▶ [Work to be completed]: From the records below, print exactly the lines starting at the one containing "if now - t <" and ending at the one containing "pv s ([pThmBpWarn, pThmDieWarn, pThmBpStop, pThmDieStop].getD", ends included, and nothing else.

-- -- --

-- ==== Sys2Proof/Machine/Thermal.lean ====
section
/-!
DEFINITION. The thermal manager: the module's sensors and levels, the orderly and the fast stop, the actuator entries, and
THM_STATUS (R334 to R351).
-/
namespace Sys2Proof.Machine
open Sys2Proof

/-- The thermal part changed. -/
def withThm (s : State) (f : Thermal → Thermal) : State := { s with thm := f s.thm }

/-! ### Sensors (R334, R335) -/

/-- The HV section is powered: VHV is in its window. -/
def hvPowered (s : State) : Bool := bit s.pow.rails.toNat 6

/-- A module sensor. -/
def sensorOf (s : State) (i : Nat) : Sensor := mget {} s.thm.sensors i


/-- A conversion is implausible: failed, outside −55 to +150 °C, or faster than 10 K/s since the read before. -/
def sensorBad (x : Sensor) (dt : Option Nat) (r : Option Int) : Bool :=
  match r with
  | none => true
  | some v =>
    decide (v < -5500) || decide (15000 < v) ||
    match x.prev, dt with
    | some w, some d => decide (1000 * d < (v - w).natAbs * secNs)
    | _, _ => false

/-- A sensor after a read: it returns to its measured value after 10 s of plausible readings. -/
def sensorStep (now : Nat) (x : Sensor) (dt : Option Nat) (r : Option Int) : Sensor :=
  let x' := { x with prev := if r.isSome then r else x.prev }
  if sensorBad x dt r then { x' with code := hottest, bad := true, goodAt := none }
  else
    let v := r.getD hottest
    if !x.bad then { x' with code := v }
    else
      let t := x.goodAt.getD now
      if 10 * secNs ≤ now - t then { x' with code := v, bad := false, goodAt := none }
      else { x' with code := hottest, goodAt := some t }

/-- The supervisor reads TS_AON once a second (Table 12.1). -/
def aonDue (s : State) : Bool := match (sensorOf s 2).at_ with
  | none => true
  | some t => decide (secNs ≤ s.phys - t)

/-- A sensor is read; SENSOR_FAULT is recorded as it begins to read hottest. -/
def readSensor (i : Nat) (r : Option Int) (s : State) : State :=
  let x := sensorOf s i
  let y := { sensorStep s.phys x (x.at_.map (s.phys - ·)) r with at_ := some s.phys }
  let s := withThm s fun t => { t with sensors := mput t.sensors i y }
  if y.bad && !x.bad then post .sensorFault 0xFF i [] s else s

/-- The hotter of two readings. -/
def hotter (a b : Int) : Int := if a < b then b else a

/-- Base-plate and die temperature (R335). -/
def baseTemp (s : State) : Int := hotter (sensorOf s 3).code (sensorOf s 4).code
def dieTemp (s : State) : Int :=
  if hvPowered s then hotter (sensorOf s 0).code (sensorOf s 1).code else (sensorOf s 0).code

/-! ### Levels and entries (R337, R344, R345) -/

/-- What an evaluation reads: the condition that enters the state, the one that leaves it, and that which leaves it under
HOVER. -/
structure ActReading where
  enters  : Bool
  leaves  : Bool
  leaves2 : Bool
  deriving DecidableEq, Repr

/-- A level or an entry after a change of state, and whether HOVER sets with it; `hot` is its hotter-side state. -/
def actChange (now hoverN : Nat) (hot : Bool) (e : Entry) : Entry :=
  let ts := now :: e.toggles.filter fun x => decide (now - x < 3600 * secNs)
  if hoverN < ts.length then { e with active := hot, since := none, toggles := ts, hover := true }
  else { e with active := !e.active, since := none, toggles := ts }

/-- One evaluation of a level or of an entry: the dwell, the change, and HOVER, which pins the hotter side until the wider
reading has lasted its dwell. -/
def actStep (now dwell hoverN : Nat) (hot : Bool) (e : Entry) (r : ActReading) : Entry :=
  let due := if e.hover then r.leaves2 else if e.active then r.leaves else r.enters
  if !due then { e with since := none }
  else
    let t := e.since.getD now
    if now - t < dwell then { e with since := some t }
    else if e.hover then { e with active := !e.active, hover := false, toggles := [], since := none }
    else actChange now hoverN hot e

/-- A module level and its thresholds: 0 base warning, 1 die warning, 2 base stop, 3 die stop. -/
def levelLimit (s : State) (i : Nat) : Int :=
  pv s ([pThmBpWarn, pThmDieWarn, pThmBpStop, pThmDieStop].getD i pThmBpWarn) 0
def levelTemp (s : State) (i : Nat) : Int := if i % 2 = 0 then baseTemp s else dieTemp s
def levelOf (s : State) (i : Nat) : Entry := mget {} s.thm.levels i

/-- A level is evaluated: a warning and a HOVER record their events. -/
def evalLevel (s : State) (i : Nat) : State :=
  let x := levelTemp s i
  let t := levelLimit s i
  let h := pv s pThmHyst 0
  let e := levelOf s i
  let r : ActReading := { enters := decide (t ≤ x), leaves := decide (x < t - h), leaves2 := decide (x < t - 2 * h) }
  let e' := { actStep s.phys (p0 s pThmDwell * 100 * msNs) (p0 s pThmHoverN) true e r with input := x }
  let s := withThm s fun m => { m with levels := mput m.levels i e' }
  let s := if e'.hover && !e.hover then post .thmHover 0xFF i [] s else s
  if i < 2 ∧ e'.active ≠ e.active then post .thmWarn 0xFF i [BitVec.ofNat 8 (b2n e'.active)] s else s

/-! ### The stop (R339, R340) -/

/-- A temperature with its history of the last 60 s of plausible readings. -/
def noteHist (i : Nat) (x : Int) (s : State) : State :=
  if x = hottest then s
  else withThm s fun t => { t with sensors := mmod {} t.sensors i fun y =>
    { y with hist := (s.phys, x) :: y.hist.filter fun e => decide (s.phys - e.1 ≤ 60 * secNs) } }

/-- Base plate as the prediction sees it: of the pair, the readings that are not 0x7FFF. -/
def baseSeen (s : State) : Int :=
  let a := (sensorOf s 3).code
  let b := (sensorOf s 4).code
  if a = hottest then b else if b = hottest then a else hotter a b

/-- Time left to a limit at the slope of the last 60 s, ms; none for a slope at or below zero or without a reading. -/
def timeLeft (limit x : Int) (h : List (Nat × Int)) : Option Nat :=
  match h.getLast? with
  | none => none
  | some o =>
    let d := x - o.2
    if x = hottest ∨ d ≤ 0 then none else some ((limit - x).toNat * 60000 / d.toNat)

/-- t_p, ms: the smaller of the base-plate and the die prediction. -/
def predictStop (s : State) : Option Nat :=
  let a := timeLeft 11800 (baseSeen s) (sensorOf s 5).hist
  let b := timeLeft 15000 (sensorOf s 2).code (sensorOf s 2).hist
  match a, b with
  | some x, some y => some (min x y)
  | some x, none => some x
  | none, y => y

/-- The stop level is entered: THM_STOP, and the orderly or the fast stop. -/
def beginStop (s : State) : State :=
  let fast := match s.thm.tPred with
    | none => false
    | some t => decide (t < p0 s pThmStopLead * 1000)
  let s := post .thmStop 0xFF 0 [BitVec.ofNat 8 (b2n fast)] (withThm s fun t => { t with stop := true, fast := fast })
  if fast then openBlock s else blockOpen (p0 s pThmStopScope) s

/-- The stop level follows its two readings. -/
def followStop (s : State) : State :=
  let on := (levelOf s 2).active || (levelOf s 3).active
  if on && !s.thm.stop then beginStop s else withThm s fun t => { t with stop := on }

/-! ### Actuator entries (R341 to R347) -/

/-- Fields of Table 12.4. -/
def actFunc (w : Nat) : Nat := bits w 30 28
def actSrc (w : Nat) : Nat := bits w 27 24
def actLoad (w : Nat) : Nat := bits w 5 0
/-- The string an entry's scope names, none for the block. -/
def actScope (w : Nat) : Option Nat := if bit w 20 && decide (actSrc w ≤ 5) then some (bits w 19 16) else none

/-- Temperature inputs of a role within a scope, of the cell nodes found and of the addresses SEQ.STRING_MAP names where none
is found (R343). -/
def roleTemps (s : State) (role : Nat) (scope : Option Nat) : List Nat :=
  ((match scope with
    | none => nodesOfType s 1 ++ allStrings.flatMap (absentNodes s)
    | some j => cellNodes s j ++ absentNodes s j).flatMap tempsOfNode).filter fun t => pn s pAcqTempCfg t == role

/-- ACQ.TEMP_CFG role that a source names. -/
def srcRole (src : Nat) : Nat := [1, 1, 3, 4, 5, 2].getD src 1

/-- Highest of readings; lowest, in which 0x7FFF counts as the hottest. None to take gives 0x7FFF. -/
def highest (l : List Int) : Int := if l.isEmpty then hottest else l.foldl hotter (-32768)
def lowest (l : List Int) : Int := l.foldl (fun m x => if x < m then x else m) hottest

/-- An entry's input (R343). -/
def actInput (s : State) (w : Nat) : Int :=
  match actSrc w with
  | 6 => baseTemp s
  | 7 => dieTemp s
  | 1 => lowest ((roleTemps s 1 (actScope w)).map (policyTemp s))
  | n => highest ((roleTemps s (srcRole n) (actScope w)).map (policyTemp s))

/-- An entry, and its change. -/
def entryOf (s : State) (e : Nat) : Entry := mget {} s.thm.entries e
def modEntry (e : Nat) (f : Entry → Entry) (s : State) : State :=
  withThm s fun t => { t with entries := mmod {} t.entries e f }

/-- A heating entry is held inactive: a hot or broken cell-surface input of the block, or an active cooling entry of its
scope (R346). -/
def heatHeld (s : State) (w : Nat) : Bool :=
  (roleTemps s 1 none).any (fun t => decide (pv s pThmHeatBlockT 0 < policyTemp s t))
  || s.thm.defs.any fun d => actFunc d.2.toNat == 0 && actScope d.2.toNat == actScope w && (entryOf s d.1).active

/-- One entry in force is evaluated. -/
def evalEntry (s : State) (d : Nat × BitVec 32) : State :=
  let w := d.2.toNat
  let e := entryOf s d.1
  let x := actInput s w
  let t := pv s pThmActT d.1
  let h := pv s pThmActHyst d.1
  let dwell := pn s pThmActDwell d.1 * 100 * msNs
  let n := p0 s pThmHoverN
  let cooling := actFunc w == 0
  let below2 := decide (x < t - 2 * h)
  let r : ActReading :=
    if cooling then { enters := decide (t < x), leaves := decide (x < t - h), leaves2 := below2 }
    else { enters := decide (x < t), leaves := decide (t + h < x), leaves2 := below2 }
  let held := !cooling && heatHeld s w
  let e' := if held then (if e.active then { actChange s.phys n false e with active := false } else { e with since := none })
    else actStep s.phys dwell n cooling e r
  let e' := { e' with input := x, blocked := held, failed := e.failed && e'.active }
  let s := modEntry d.1 (fun _ => e') s
  if e'.hover && !e.hover then post .actHover 17 d.1 [] s else s

/-- Loads some active entry names. -/
def wanted (s : State) : List Nat :=
  ((s.thm.defs.filter fun d => (entryOf s d.1).active).map fun d => actLoad d.2.toNat).eraseDups

/-- The definitions in force are those applied now; an entry no longer in force begins anew, and a load no longer named is
switched off (Table 16.4). -/
def takeActs (s : State) : State :=
  let ds : SMap (BitVec 32) := ((List.range 16).filter fun e => bit (pn s pThmActDef e) 31).map fun e =>
    (e, BitVec.ofNat 32 (pn s pThmActDef e))
  if ds = s.thm.defs then s
  else
    let old := wanted s
    let kept := s.thm.entries.filter fun x => mfind ds x.1 == mfind s.thm.defs x.1 && (mfind ds x.1).isSome
    let gone := old.filter fun n => !ds.any fun d => actLoad d.2.toNat == n
    gone.foldl (fun s n => ownLoadOff n s) (withThm s fun t => { t with defs := ds, entries := kept })

/-- The loads follow the entries: on while any active entry names them; retries cancelled by a restart are reissued. -/
def driveLoads (before : List Nat) (s : State) : State :=
  let now := wanted s
  let again := ((s.thm.defs.filter fun d => (entryOf s d.1).active && (entryOf s d.1).reissue).map fun d => actLoad d.2.toNat).eraseDups
  let s := withThm s fun t => { t with entries := mmap (fun _ e => { e with reissue := false }) t.entries }
  let s := (before.filter fun n => !(now.contains n)).foldl (fun s n => ownLoadOff n s) s
  (now.filter fun n => !(before.contains n) || again.contains n).foldl (fun s n => ownLoadOn n s) s

/-- Every entry is evaluated, cooling before heating. -/
def evalEntries (s : State) : State :=
  let before := wanted s
  let s := takeActs s
  let before := before.filter fun n => s.thm.defs.any fun d => actLoad d.2.toNat == n
  let cool := s.thm.defs.filter fun d => actFunc d.2.toNat == 0
  let heat := s.thm.defs.filter fun d => actFunc d.2.toNat != 0
  driveLoads before ((cool ++ heat).foldl evalEntry s)

/-- The levels, the stop and the actuator entries are evaluated (R337, R348). -/
def thmEvaluate (s : State) : State := evalEntries (followStop ((List.range 4).foldl evalLevel s))

/-! ### Commands -/

/-- MODULE_SENSOR_READ: sensors, levels, the stop, and the actuator entries. -/
def execModuleSensorRead (dt : Nat) (rd : ModSensors) (s : State) : Out :=
  let s := advance dt s
  if !podUp s then .next s
  else
    let s := readSensor 0 rd.die s
    let s := if hvPowered s then readSensor 1 rd.hv s else s
    let s := if aonDue s then noteHist 2 (sensorOf (readSensor 2 rd.aon s) 2).code (readSensor 2 rd.aon s) else s
    let s := readSensor 4 rd.baseB (readSensor 3 rd.baseA s)
    let s := noteHist 5 (baseSeen s) s
    let s := withThm s fun t => { t with lastRead := some s.phys, tPred := predictStop s }
    .next (thmEvaluate s)

/-- ACTUATOR_RETRY: THM.RETRY_T after the failure (R347). -/
def execActuatorRetry (dt entry : Nat) (s : State) : Out :=
  let s := advance dt s
  let e := entryOf s entry
  match mfind s.thm.defs entry with
  | none => .next s
  | some w => if podUp s && e.active && e.failed && passed s e.failedAt (p0 s pThmRetryT * secNs) then .next (ownLoadOn (actLoad w.toNat) s) else .next s

/-- STATE of an entry (Table 12.5). -/
def entryState (s : State) (i : Nat) : Nat :=
  let e := entryOf s i
  if (mfind s.thm.defs i).isNone then 0 else if e.blocked then 4 else if e.hover then 3 else if e.active then 2 else 1

/-- Changes of state in the last 60 min. -/
def entryToggles (s : State) (i : Nat) : Nat :=
  satN 255 ((entryOf s i).toggles.filter fun x => decide (s.phys - x < 3600 * secNs)).length

/-- The 22 words of THM_STATUS (Table 12.5). -/
def thmWords (s : State) : Bytes :=
  let c (x : Int) : Nat := code 16 x
  let t (i : Nat) : Int := (sensorOf s i).code
  let hv : Int := if hvPowered s then t 1 else -0x8000
  let lv (i : Nat) : Entry := levelOf s i
  let sens := [0, 2, 3, 4].any (fun i => decide (t i = hottest)) || (hvPowered s && decide (t 1 = hottest))
  let hov := 4 * b2n ((lv 2).hover || (lv 3).hover) + 2 * b2n (lv 1).hover + b2n (lv 0).hover
  let mask (p : Entry → Bool) : Nat := maskOf ((List.range 16).filter fun i => (mfind s.thm.defs i).isSome && p (entryOf s i))
  words ([fld 16 16 (c (baseTemp s)) + c (dieTemp s),
    fld 1 31 (b2n (lv 0).active) + fld 1 30 (b2n (lv 1).active) + fld 1 29 (b2n s.thm.stop) + fld 1 28 (b2n s.thm.fast)
      + fld 1 27 (b2n sens) + fld 3 24 hov + mask (·.active),
    fld 16 16 (mask fun e => e.failed && e.active) + mask (·.hover),
    fld 16 16 (c (t 0)) + c (t 2), fld 16 16 (c (t 3)) + c (t 4),
    fld 16 16 (c hv) + (match s.thm.tPred with
      | none => 0xFFFF
      | some x => satN 0xFFFE (natRound x 1000))]
    ++ (List.range 16).map fun i => fld 16 16 (c (entryOf s i).input) + fld 8 8 (entryToggles s i) + fld 4 4 (entryState s i))

/-- THM_STATUS. -/
def execThmStatus (dt : Nat) (rq : Request) (s : State) : Out := .next (readOp 0xE001 dt rq (fun _ s => thmWords s) s)

end Sys2Proof.Machine
end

-- -- --

▶ [Solution to this task]:
    if now - t < dwell then { e with since := some t }
    else if e.hover then { e with active := !e.active, hover := false, toggles := [], since := none }
    else actChange now hoverN hot e

/-- A module level and its thresholds: 0 base warning, 1 die warning, 2 base stop, 3 die stop. -/
def levelLimit (s : State) (i : Nat) : Int :=
  pv s ([pThmBpWarn, pThmDieWarn, pThmBpStop, pThmDieStop].getD i pThmBpWarn) 0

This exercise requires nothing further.